Adding more covariates

We extend the baseline by adding genre dummies, so the model can shift rating probabilities by genre. To avoid the dummy-variable trap (perfect multicollinearity), we omit one category and use it as the reference. We choose Gyser (horror) because Christian is objectively wrong about what counts as horror.

Results barely change after adding genre dummies. Apparently, Christian’s ratings aren’t strongly genre-driven.

Tip

Parsimony is a key desideratum in model building: when two models perform similarly on held-out data, prefer the simpler one for interpretability. Our results show that adding genre dummies yields no meaningful gain in performance. Therefore, in the next models we omit genre dummies.

Show code

## Fit new models.
these_genres <- setdiff(colnames(genre_dummies), "Gyser") 
rhs <- paste(c("imdb_rating + owned + us", sprintf("`%s`", these_genres)), collapse = " + ")
fml <- as.formula(paste("factor(my_rating) ~", rhs))

ologit_genre <- polr(fml, data = train, method = "logistic")  
oprobit_genre <- polr(fml, data = train, method = "probit")  

## Predict on the test set. 
ologit_genre_preds <- predict(ologit_genre, newdata = test, type = "probs")
ologit_genre_preds <- predict(oprobit_genre, newdata = test, type = "probs")

## Metrics.
performance_genre <- bind_rows(eval_metrics(ologit_genre_preds, Y_test) %>% 
                                mutate(model = "Logit"),
                    eval_metrics(ologit_genre_preds, Y_test) %>% 
                      mutate(model = "Probit")) %>%
  dplyr::select(model, mse, rps) %>%
  mutate(model_type = "+ Genre controls")

## Plot.
performance_genre_long <- performance_genre %>%
  pivot_longer(cols = c(mse, rps), names_to = "metric", values_to = "value") %>%
  mutate(metric = recode(metric, mse = "MSE", rps = "RPS"),
         model = factor(model, levels = c("Logit", "Probit")))

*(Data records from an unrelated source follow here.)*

-- ==== Sys2Proof/Laws/Links.lean ====
section
/-! SUPPORT. What entering a reply, taking a frame of a kind, and completing a frame can do. -/

namespace Sys2Proof.Machine

/-- Every kind byte of Table 11-1 names its kind (R178). -/
theorem requestKind_code (k : RequestKind) : requestKind k.code = some k := by
  cases k with
  | edit e => cases e <;> decide
  | query q => cases q <;> decide
  | identify => decide
  | takeEvents => decide
  | setEvents => decide
  | wallReset => decide
  | linkReset => decide

theorem requestKind_edit (k : EditKind) : requestKind k.code = some (.edit k) := requestKind_code (.edit k)

theorem requestKind_query (k : QueryKind) : requestKind k.code = some (.query k) := requestKind_code (.query k)

/-- A reply goes to the tail of the queue. -/
@[simp] theorem replies_enterReply (x : LinkState) (body : List Byte) : (x.enterReply body).replies = x.replies ++ [body] := rfl

section Fields
variable (x : LinkState) (body : List Byte)
@[simp] theorem txLeft_enterReply : (x.enterReply body).txLeft = x.txLeft + frameUnits x.rate body := rfl
@[simp] theorem zero_enterReply : (x.enterReply body).zero = x.zero := rfl
@[simp] theorem rate_enterReply : (x.enterReply body).rate = x.rate := rfl
@[simp] theorem fifo_enterReply : (x.enterReply body).fifo = x.fifo := rfl
@[simp] theorem parser_enterReply : (x.enterReply body).parser = x.parser := rfl
@[simp] theorem edits_enterReply : (x.enterReply body).edits = x.edits := rfl
@[simp] theorem barrier_enterReply : (x.enterReply body).barrier = x.barrier := rfl
@[simp] theorem query_enterReply : (x.enterReply body).query = x.query := rfl
@[simp] theorem events_enterReply : (x.enterReply body).events = x.events := rfl
@[simp] theorem record_enterReply : (x.enterReply body).record = x.record := rfl
@[simp] theorem refusals_enterReply : (x.enterReply body).refusals = x.refusals := rfl
@[simp] theorem errors_enterReply : (x.enterReply body).errors = x.errors := rfl
end Fields

/-- A reply changes its own link alone. -/
theorem reply_eq (s : State) (l : Link) (body : List Byte) : s.reply l body = s.setLink l ((s.link l).enterReply body) := rfl

/-- A frame that completes on a ready link is taken in that event (R162). -/
theorem complete_ready (s : State) (l : Link) (kind tag : Byte) (f : List Byte) (hq : (s.link l).quiet = true)
    (hr : (s.link l).replyRoom = true) :
    s.complete l kind tag f = (s.setLink l ((s.link l).arrived s.clock)).takeFrame l kind tag f := by
  simp [State.complete, hq, hr, State.modLink]

/-- A frame that completes with the reply queue full is held (R162). -/
theorem complete_full (s : State) (l : Link) (kind tag : Byte) (f : List Byte) (hq : (s.link l).quiet = true)
    (hr : (s.link l).replyRoom = false) :
    s.complete l kind tag f =
      s.setLink l { (s.link l).arrived s.clock with parser := { (s.link l).parser with phase := .complete (kind :: tag :: f) } } := by
  simp [State.complete, hq, hr, State.modLink, LinkState.arrived]

/-- No frame completes on a link whose parser is busy (log 7). -/
theorem complete_busy (s : State) (l : Link) (kind tag : Byte) (f : List Byte) (hq : (s.link l).quiet = false) :
    s.complete l kind tag f = s := by
  simp [State.complete, hq]

/-- A frame of a named kind with a good length takes its kind's path (R163). -/
theorem takeFrame_named (s : State) (l : Link) (tag : Byte) (k : RequestKind) (f : List Byte) (h : k.lengthOk f = true) :
    s.takeFrame l k.code tag f = s.takeKind l tag k f := by
  simp [State.takeFrame, State.takeNamed, requestKind_code, h]

/-- A frame of a named kind with a bad length gets BAD_LENGTH (R163). -/
theorem takeFrame_badLength (s : State) (l : Link) (tag : Byte) (k : RequestKind) (f : List Byte) (h : k.lengthOk f = false) :
    s.takeFrame l k.code tag f = s.nak l tag k.code .badLength := by
  simp [State.takeFrame, State.takeNamed, requestKind_code, h]

/-- A frame of no kind gets UNKNOWN_KIND (R163). -/
theorem takeFrame_unknown (s : State) (l : Link) (kind tag : Byte) (f : List Byte) (h : requestKind kind = none) :
    s.takeFrame l kind tag f = s.nak l tag kind .unknownKind := by
  simp [State.takeFrame, h]

end Sys2Proof.Machine
end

ggplot(bind_rows(performance_base_long, performance_genre_long), aes(x = model, y = value, fill = model_type)) +
  geom_col(width = 0.68) +
  facet_grid(rows = vars(factor(metric, levels = c("MSE", "RPS"))), 
             cols = vars(factor(model_type, levels = c("Baseline", "+ Genre controls"))),
             scales = "free_y") +
  labs(title = "Held-out test performance", x = NULL, y = "Score") +
  coord_cartesian(ylim = c(0, max(max(performance_base_long$value, performance_genre_long$value)) * 1.12)) +
  theme_bw(base_size = 13) +
  theme(panel.grid.minor = element_blank(),
        axis.text.x = element_text(angle = 15, hjust = 0.5),
        legend.position = "none")

Year context via feature engineering

Sometimes better predictions require feature engineering—being creative and thoughtful about new covariates.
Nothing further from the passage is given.